* EXERCISE DESCRIPTION *
Filter the listing below, please, and copy only the lines with the word "modStream".
· · ·
-- ==== Sys2Proof/Laws/KeepsBase.lean ====
section
/-!
SUPPORT. What each operation keeps (Laws/Keeps.lean): the tables, pages, windows, links, items and resets. One lemma an operation, each citing those of the
operations it calls.
-/
namespace Sys2Proof.Machine

theorem State.interrupt_keeps {s₀ s : State} (function : ℕ) (vector : ℕ) (hk : Keeps s₀ s) : Keeps s₀ (State.interrupt s function vector) := by
  unfold State.interrupt
  try dsimp only
  repeat' first
    | with_reducible assumption | with_reducible apply State.emit_keeps | with_reducible apply Keeps.ite | intro _ | split

theorem State.modHall_keeps {s₀ s : State} (h : ℕ) (f : Hall → Hall) (hk : Keeps s₀ s) : Keeps s₀ (State.modHall s h f) := by
  unfold State.modHall
  try dsimp only
  repeat' first
    | with_reducible assumption | with_reducible apply Keeps.ite | simp only [Keeps.update_iff] | intro _ | split

theorem State.modTreadle_keeps {s₀ s : State} (h : ℕ) (f : Treadle → Treadle) (hk : Keeps s₀ s) : Keeps s₀ (State.modTreadle s h f) := by
  unfold State.modTreadle
  try dsimp only
  repeat' first
    | with_reducible assumption | with_reducible apply State.modHall_keeps | with_reducible apply Keeps.ite | intro _ | split

theorem State.modKeeper_keeps {s₀ s : State} (h : ℕ) (f : Keeper → Keeper) (hk : Keeps s₀ s) : Keeps s₀ (State.modKeeper s h f) := by
  unfold State.modKeeper
  try dsimp only
  repeat' first
    | with_reducible assumption | with_reducible apply State.modHall_keeps | with_reducible apply Keeps.ite | intro _ | split

theorem State.modRing_keeps {s₀ s : State} (g : ℕ) (f : Ring → Ring) (hk : Keeps s₀ s) : Keeps s₀ (State.modRing s g f) := by
  unfold State.modRing
  try dsimp only
  repeat' first
    | with_reducible assumption | with_reducible apply Keeps.ite | simp only [Keeps.update_iff] | intro _ | split

theorem State.bump_keeps {s₀ s : State} (p : ℕ) (sel : ℕ) (n : ℕ) (hk : Keeps s₀ s) : Keeps s₀ (State.bump s p sel n) := by
  unfold State.bump
  try dsimp only
  repeat' first
    | with_reducible assumption | with_reducible apply Keeps.ite | simp only [Keeps.update_iff] | intro _ | split

theorem State.modKnot_keeps {s₀ s : State} (k : ℕ) (f : Knot → Knot) (hk : Keeps s₀ s) : Keeps s₀ (State.modKnot s k f) := by
  unfold State.modKnot
  try dsimp only
  repeat' first
    | with_reducible assumption | with_reducible apply Keeps.ite | simp only [Keeps.update_iff] | intro _ | split

theorem State.modLoom_keeps {s₀ s : State} (h : ℕ) (l : ℕ) (f : Loom → Loom) (hk : Keeps s₀ s) : Keeps s₀ (State.modLoom s h l f) := by
  unfold State.modLoom
  try dsimp only
  repeat' first
    | with_reducible assumption | with_reducible apply Keeps.ite | simp only [Keeps.update_iff] | intro _ | split

theorem State.modBobbin_keeps {s₀ s : State} (h : ℕ) (l : ℕ) (f : Bobbin → Bobbin) (hk : Keeps s₀ s) : Keeps s₀ (State.modBobbin s h l f) := by
  unfold State.modBobbin
  try dsimp only
  repeat' first
    | with_reducible assumption | with_reducible apply Keeps.ite | simp only [Keeps.update_iff] | intro _ | split

theorem State.modLedger_keeps {s₀ s : State} (h : ℕ) (f : Ledger → Ledger) (hk : Keeps s₀ s) : Keeps s₀ (State.modLedger s h f) := by
  unfold State.modLedger
  try dsimp only
  repeat' first
    | with_reducible assumption | with_reducible apply Keeps.ite | simp only [Keeps.update_iff] | intro _ | split

theorem State.setCache_keeps {s₀ s : State} (h : ℕ) (c : List CacheLine) (hk : Keeps s₀ s) : Keeps s₀ (State.setCache s h c) := by
  unfold State.setCache
  try dsimp only
  repeat' first
    | with_reducible assumption | with_reducible apply Keeps.ite | simp only [Keeps.update_iff] | intro _ | split

theorem State.modStream_keeps {s₀ s : State} (h : ℕ) (d : ℕ) (f : Stream → Stream) (hk : Keeps s₀ s) : Keeps s₀ (State.modStream s h d f) := by
  unfold State.modStream
  try dsimp only
  repeat' first
    | with_reducible assumption | with_reducible apply Keeps.ite | simp only [Keeps.update_iff] | intro _ | split

theorem State.modSelv_keeps {s₀ s : State} (p : ℕ) (f : Selvedge → Selvedge) (hk : Keeps s₀ s) : Keeps s₀ (State.modSelv s p f) := by
  unfold State.modSelv
  try dsimp only
  repeat' first
    | with_reducible assumption | with_reducible apply Keeps.ite | simp only [Keeps.update_iff] | intro _ | split

theorem State.modFlight_keeps {s₀ s : State} (p : ℕ) (f : Flight → Flight) (hk : Keeps s₀ s) : Keeps s₀ (State.modFlight s p f) := by
  unfold State.modFlight
  try dsimp only
  repeat' first
    | with_reducible assumption | with_reducible apply Keeps.ite | simp only [Keeps.update_iff] | intro _ | split

theorem State.setWindow_keeps {s₀ s : State} (k : ℕ) (w : Block512) (hk : Keeps s₀ s) : Keeps s₀ (State.setWindow s k w) := by
  unfold State.setWindow
  try dsimp only
  repeat' first
    | with_reducible assumption | with_reducible apply Keeps.ite | simp only [Keeps.update_iff] | intro _ | split

theorem State.setArrival_keeps {s₀ s : State} (k : ℕ) (n : ℕ) (hk : Keeps s₀ s) : Keeps s₀ (State.setArrival s k n) := by
  unfold State.setArrival
  try dsimp only
  repeat' first
    | with_reducible assumption | with_reducible apply Keeps.ite | simp only [Keeps.update_iff] | intro _ | split

theorem State.setLane_keeps {s₀ s : State} (k : ℕ) (ps : List Piece) (hk : Keeps s₀ s) : Keeps s₀ (State.setLane s k ps) := by
  unfold State.setLane
  try dsimp only
  repeat' first
    | with_reducible assumption | with_reducible apply Keeps.ite | simp only [Keeps.update_iff] | intro _ | split

theorem State.setSelector_keeps {s₀ s : State} (k : ℕ) (v : Selector) (hk : Keeps s₀ s) : Keeps s₀ (State.setSelector s k v) := by
  unfold State.setSelector
  try dsimp only
  repeat' first
    | with_reducible assumption | with_reducible apply Keeps.ite | simp only [Keeps.update_iff] | intro _ | split

theorem State.setRoutine_keeps {s₀ s : State} (h : ℕ) (i : ℕ) (r : Option Routine) (hk : Keeps s₀ s) : Keeps s₀ (State.setRoutine s h i r) := by
  unfold State.setRoutine
  try dsimp only
  repeat' first
    | with_reducible assumption | with_reducible apply Keeps.ite | simp only [Keeps.update_iff] | intro _ | split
· · ·
* REPLY TO THE EXERCISE *
theorem State.modStream_keeps {s₀ s : State} (h : ℕ) (d : ℕ) (f : Stream → Stream) (hk : Keeps s₀ s) : Keeps s₀ (State.modStream s h d f) := by
  unfold State.modStream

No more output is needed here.